**GOAL OF THE EXERCISE**
Beginning with the line that has "if x.window ≠" in it, transcribe the listing exactly through its final line, and add nothing.
§ §
/-- The counts of a path rise by the credits of flits that have left the receive buffer. -/
def Path.owe (p : Path) (ch n : Nat) : Path := { p with owed := setNth p.owed ch (nth p.owed ch 0 + n) }

/-- The release edge of a transaction (R304), modulo 2^32. -/
def Transaction.releaseRt (x : Transaction) : Nat := (x.sendRt + 5 * x.delayClass) % 2 ^ 32

/-- RT edge `e`, modulo 2^32, has come by RT `rt` (R304). -/
def edgeCome (rt e : Nat) : Bool := decide ((rt % 2 ^ 32 + 2 ^ 32 - e) % 2 ^ 32 < 2 ^ 31)

/-- The release edge of a transaction is past, exactly (R306). -/
def State.pastEdge (s : State) (x : Transaction) : Bool :=
  if s.onRtEdge then edgeCome (s.rt + 2 ^ 32 - 1) x.releaseRt else edgeCome s.rt x.releaseRt

/-- A transaction received whole: to be forwarded, to be released, or discarded above the link level (R302, R304, R324). -/
def State.txArrived (s : State) (k h a b : Nat) (bytes : Bytes) : State :=
  let x := Transaction.ofBytes bytes
  let l := s.link k
  let held : HeldTx := { tx := x, link := k, half := h, flitsA := a, flitsB := b, arrivedRt := s.rt, late := s.pastEdge x }
  if l.levelOf h < x.level then
    let ch := txChannel x.kind
    let l1 := { l with pathA := l.pathA.owe ch a, pathB := l.pathB.owe ch b }
    (s.setLink k l1).raise .hd FC.levelMismatch (linkUnit k) 0
  else if s.fabric.nodeId = x.destNode then
    { s with fabric := { s.fabric with toRelease := s.fabric.toRelease ++ [held] } }
  else { s with fabric := { s.fabric with toForward := s.fabric.toForward ++ [held] } }

/-- A dowel flit: the first good copy of its number is acted on (R299); its credit returns at once. -/
def State.dowelArrived (s : State) (k h : Nat) (port : Nat) (f : Flit) : State :=
  let l := s.link k
  let x := l.stream h
  let l1 := l.setPath (port % 2) ((l.path (port % 2)).owe 0 1)
  if x.dowelRx.contains f.lseq then s.setLink k l1
  else
    let d := Dowel.ofBytes f.payload
    let s1 := s.setLink k (l1.setStream h { x with dowelRx := (f.lseq :: x.dowelRx).take 64 })
    if l.levelOf h < (if d.kind = 5 ∨ d.relay then 2 else 1) then s1.raise .hd FC.levelMismatch (linkUnit k) 0
    else { s1 with fabric := { s1.fabric with dowelsIn := s1.fabric.dowelsIn ++ [((l.path (port % 2)).neighbour.getD 0xFFFF, d)] } }

/-- The flit whose turn it is, by `LSEQ`, joins the transaction being received; a `CONTROL` flit is one by itself (R297, R313). -/
def State.acceptFlit (s : State) (k h : Nat) (f : Flit) : State :=
  let l := s.link k
  let x := l.stream h
  let onA := b2n (f.ack == 0)
  let onB := 1 - onA
  if f.channel = 1 then (s.setLink k (l.setStream h { x with rxLseq := (x.rxLseq + 1) % 65536 })).txArrived k h onA onB f.payload
  else
    let bytes := if f.head then f.payload else x.rx ++ f.payload
    let a := if f.head then onA else x.rxA + onA
    let b := if f.head then onB else x.rxB + onB
    let y := { x with rxLseq := (x.rxLseq + 1) % 65536, rx := bytes, rxA := a, rxB := b }
    if f.tail then (s.setLink k (l.setStream h { y with rx := [], rxA := 0, rxB := 0 })).txArrived k h a b bytes
    else s.setLink k (l.setStream h y)

/-- Flits held early are accepted as their turn comes. -/
def State.acceptEarly (fuel : Nat) (s : State) (k h : Nat) : State :=
  match fuel with
  | 0 => s
  | n + 1 =>
    let l := s.link k
    let x := l.stream h
    match x.early.find? (fun f => f.lseq == x.rxLseq) with
    | some f =>
      let y := { x with early := x.early.erase f, earlyAt := SMap.set x.earlyAt f.lseq 0 0 }
      let s1 := (s.setLink k (l.setStream h y)).peak (0x831 + 4 * k) (nsOfRc (s.now - SMap.get x.earlyAt f.lseq 0))
      State.acceptEarly n (s1.acceptFlit k h f) k h
    | none => s

/-- A `DATA` or `CONTROL` flit in sequence on its path: delivered in `LSEQ` order, held if early, discarded if a duplicate (R297,
R298). A held flit keeps in `ack` the path it came on. -/
def State.flitArrived (s : State) (k h port : Nat) (f : Flit) : State :=
  let g := { f with ack := port % 2 }
  let x := (s.link k).stream h
  let ahead := (f.lseq + 65536 - x.rxLseq) % 65536
  if ahead = 0 then
    let s1 := s.acceptFlit k h g
    State.acceptEarly x.early.length s1 k h
  else if ahead < 32768 ∧ !x.early.any (fun e => e.lseq == f.lseq) then
    s.setLink k ((s.link k).setStream h { x with early := x.early ++ [g], earlyAt := SMap.set x.earlyAt g.lseq s.now 0 })
  else
    let l := s.link k
    s.setLink k (l.setPath (port % 2) ((l.path (port % 2)).owe f.channel 1))

/-- What a link word announces (R298, R324). -/
def State.takeLinkWord (s : State) (k h : Nat) (w : Option LinkWord) : State :=
  match w with
  | none => s
  | some w =>
    let l := s.link k
    let l1 := match w.level with
      | some v => l.announce h v
      | none => l
    s.setLink k (if w.retrained then { l1 with resumePeer := true } else l1)

/-- A flit that fails its CRC or its FEC codeword is discarded, and a `NAK` is due (R295). -/
def State.flitBad (s : State) (port : Nat) (fecBad : Bool) : State :=
  let l := s.link (port / 2)
  let p := l.path (port % 2)
  let q := { p with nakSent := true, nakDue := true, fecUncorrected := if fecBad then min 0xFFFFFFFF (p.fecUncorrected + 1) else p.fecUncorrected }
  let s1 := s.setLink (port / 2) (l.setPath (port % 2) q)
  if fecBad then s1.bump (0x735 + 8 * port) 1 else s1

/-- A good flit on a port (R294, R295): an `IDLE` flit, or the one next in sequence, is taken, and a `NAK` in it answered by a replay. Any
other is one that the receiver discards until the replay has come; nothing in it counts, since the replay repeats it (DEDUCED). -/
def State.flitGood (s : State) (k h port : Nat) (f : Flit) : State :=
  let l := s.link k
  let p := l.path (port % 2)
  let take := fun (s : State) (q : Path) =>
    let s1 := s.setLink k (l.setPath (port % 2) q)
    if f.nak && !q.unacked.isEmpty then (s1.bump (0x733 + 8 * port) 1).replayPath k (port % 2) else s1
  if f.channel = 3 then take s (p.takeReturns s.now f)
  else if f.seq = (p.lastGood + 1) % 4096 then
    let s1 := take s { p.takeReturns s.now f with lastGood := f.seq, nakSent := false }
    if f.channel = 0 then s1.dowelArrived k h port f else s1.flitArrived k h port f
  else s

/-- A flit is received on a port (R293 to R299): `raw` its 256 bytes, `fecBad` an uncorrectable codeword, `fecFixed` corrected
ones, `word` a link word that came with it. -/
def execFlitReceive (port : Fin 32) (t : Nat) (raw : Bytes) (fecBad fecFixed : Bool) (word : Option LinkWord) (s : State) : Outcome :=
  let s := s.upTo t
  let k := port.val / 2
  let h := if (s.link k).split then port.val % 2 else 0
  if ((s.link k).path (port.val % 2)).live then
    let s1 := (s.takeLinkWord k h word).bump (0x731 + 8 * port.val) 1
    let s2 := if fecFixed then s1.bump (0x734 + 8 * port.val) 1 else s1
    .next ((if fecBad || raw.length != 256 || !crcGood raw 0 252 then s2.flitBad port fecBad
            else s2.flitGood k h port (Flit.ofBytes raw)).drain k h)
  else .next s

/-! ### Forwarding and release (R302, R304 to R306, R308, R314, R315) -/

/-- The receive buffer of a transaction is given back (R308). -/
def State.creditHeld (s : State) (x : HeldTx) : State :=
  let l := s.link x.link
  let ch := txChannel x.tx.kind
  (s.setLink x.link { l with pathA := l.pathA.owe ch x.flitsA, pathB := l.pathB.owe ch x.flitsB }).drain x.link x.half

/-- A transaction for another node is forwarded by the active table (R302); `upset` tells that its data were corrupted in the hub
(R314). -/
def execTransactionForward (t : Nat) (upset : Bool) (s : State) : Outcome :=
  let s := s.upTo t
  match s.fabric.toForward with
  | [] => .next s
  | x :: rest =>
    let s1 := ({ s with fabric := { s.fabric with toForward := rest } } : State).creditHeld x
    if 8 ≤ x.tx.hops then .next (s1.raise .hd FC.hopLimit (linkUnit x.link) 0)
    else
      match s1.route x.tx.destNode with
      | none => .next (s1.raise .hd FC.noRoute (linkUnit x.link) 0)
      | some r =>
        if (s1.link r.1).levelOf r.2.1 < x.tx.level then .next s1
        else
          let y := { x.tx with hops := x.tx.hops + 1, crcGood := x.tx.crcGood && !(upset && !x.tx.data.isEmpty) }
          .next ((s1.transmit r.1 r.2.1 y.flits).bump (0x833 + 4 * r.1) 1)

def State.endpoint (s : State) (e : Nat) : EpState := SMap.get s.fabric.endpoints e EpState.start
def State.setEndpoint (s : State) (e : Nat) (x : EpState) : State :=
  { s with fabric := { s.fabric with endpoints := SMap.set s.fabric.endpoints e x EpState.start } }
def State.binding (s : State) (e : Nat) : Binding := SMap.get s.fabric.bindings e Binding.unbound

/-- The queue that endpoint `e` produces into: the one its partition's jig declares with it as producer (R309). -/
def State.producedQueue (s : State) (e : Nat) : Option QueueDecl :=
  match s.ownerOfEndpoint e with
  | none => none
  | some p => (s.partJig p).bind (fun j => j.jig.queues.find? (fun q => q.producer == 0x3000 + e))

/-- Entries delivered into the produced queue of an endpoint, unless that queue takes none (R287). -/
def State.produce (s : State) (e : Nat) (es : List QEntry) : State :=
  match s.producedQueue e with
  | none => s
  | some q => es.foldl (fun s x => if (s.queue q.id).canSend then s.sendQueue q.id x else s) s

/-- The data of a transaction as entries: every word uncorrectable where its CRC failed (R314). -/
def entriesOf (x : Transaction) : List QEntry :=
  (List.range x.count).map (fun i =>
    { data := some (if x.crcGood then goodData (slice x.data (512 * i) 512) else List.replicate 512 none) })

/-- The WA64 values of a vector of entries, 64 to an entry. -/
def valuesOf (n : Nat) (b : Bytes) : List Nat := (List.range (64 * n)).map (fun i => rd b (8 * i) 8)

/-- The entries of a reduction's result, its flag entry last (R318). -/
def resultEntries (values : List Nat) (flags : Nat) : List QEntry :=
  (List.range (values.length / 64)).map (fun i =>
    { data := some (goodData (((values.drop (64 * i)).take 64).flatMap (fun v => leBytes 8 v))) }) ++
  [{ data := some (goodData (leBytes 1 (flags % 16) ++ zeros 511)) }]

/-- Credits a sink or client holds that it has neither sent nor reserved (R311, R312). -/
def State.epCredits (s : State) (e : Nat) : Nat :=
  match s.producedQueue e with
  | none => 0
  | some q => (s.queue q.id).credits - (s.endpoint e).reserved

/-- A member may contribute its next operation (R316): it has the credits, and the result of the operation before the last. -/
def State.mayContribute (s : State) (e : Nat) : Bool :=
  let b := s.binding e
  let ep := s.endpoint e
  b.mode == 5 && s.epRuns e && decide (b.batch + 1 ≤ s.epCredits e) && decide (ep.nextOp ≤ ep.results + 1)

/-- Since when a member may contribute is kept (R317). -/
def State.settleMember (s : State) (e : Nat) : State :=
  let ep := s.endpoint e
  let m := if s.mayContribute e then some (ep.mayAt.getD s.now) else none
  if m = ep.mayAt then s else s.setEndpoint e { ep with mayAt := m }

/-- A result enters a member's own queue and its partition's flag byte (R318). -/
def State.takeResult (s : State) (e : Nat) (r : RedResult) : State :=
  let s1 := (s.produce e (resultEntries r.values r.flags)).orFrameFlags (s.ownerOfEndpoint e) (r.flags % 16)
  let x := s1.endpoint e
  (s1.setEndpoint e { x with results := x.results + 1, reserved := x.reserved - (r.values.length / 64 + 1) }).settleMember e

/-- What a released transaction does at its endpoint (R311, R312, R317, R318). A `REDUCE` from a node that is no child of the binding has no
effect (DEDUCED: only a bound child's partial is an input). -/
def State.releaseAt (s : State) (x : Transaction) : State :=
  let e := x.destEndpoint
  let b := s.binding e
  let ep := s.endpoint e
  let n := x.count
  match b.mode, x.kind with
  | 2, 1 => (s.setEndpoint e { ep with reserved := ep.reserved - n }).produce e (entriesOf x)
  | 1, 4 => s.setEndpoint e { ep with remoteCredits := ep.remoteCredits + n }
  | 3, 2 => s.setEndpoint e { ep with requests := ep.requests + 1 }
  | 4, 3 => (s.setEndpoint e { ep with reserved := ep.reserved - n }).produce e (entriesOf x)
  | 5, 5 =>
    match b.children.findIdx? (fun c => c.1 == x.srcNode && c.2 == x.srcEndpoint) with
    | none => s
    | some child =>
      let p : ChildPartial :=
        { child := child, op := x.bindSeq, values := if x.crcGood then valuesOf n x.data else List.replicate (64 * n) 0,
          flags := if x.crcGood then x.waFlags else x.waFlags ||| waInvalid, window := x.window, mismatch := x.windowMismatch,
          released := s.now }
      let s1 := s.setEndpoint e { ep with partials := ep.partials ++ [p] }
      if x.window ≠ b.window then s1.raiseFor .hd FC.redWindow noUnit (s.ownerOfEndpoint e) else s1
  | 5, 6 =>
    let r : RedResult :=
      { op := x.bindSeq, values := if x.crcGood then valuesOf n x.data else List.replicate (64 * n) 0,
        flags := if x.crcGood then x.waFlags else x.waFlags ||| waInvalid, mismatch := x.windowMismatch, rt := s.rt }
    let s1 := s.takeResult e r
    let y := s1.endpoint e
    s1.setEndpoint e { y with toForward := y.toForward ++ [r] }
  | _, _ => s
§ §
**WRITTEN REPLY**
      if x.window ≠ b.window then s1.raiseFor .hd FC.redWindow noUnit (s.ownerOfEndpoint e) else s1
  | 5, 6 =>
    let r : RedResult :=
      { op := x.bindSeq, values := if x.crcGood then valuesOf n x.data else List.replicate (64 * n) 0,
        flags := if x.crcGood then x.waFlags else x.waFlags ||| waInvalid, mismatch := x.windowMismatch, rt := s.rt }
    let s1 := s.takeResult e r
    let y := s1.endpoint e
    s1.setEndpoint e { y with toForward := y.toForward ++ [r] }
  | _, _ => s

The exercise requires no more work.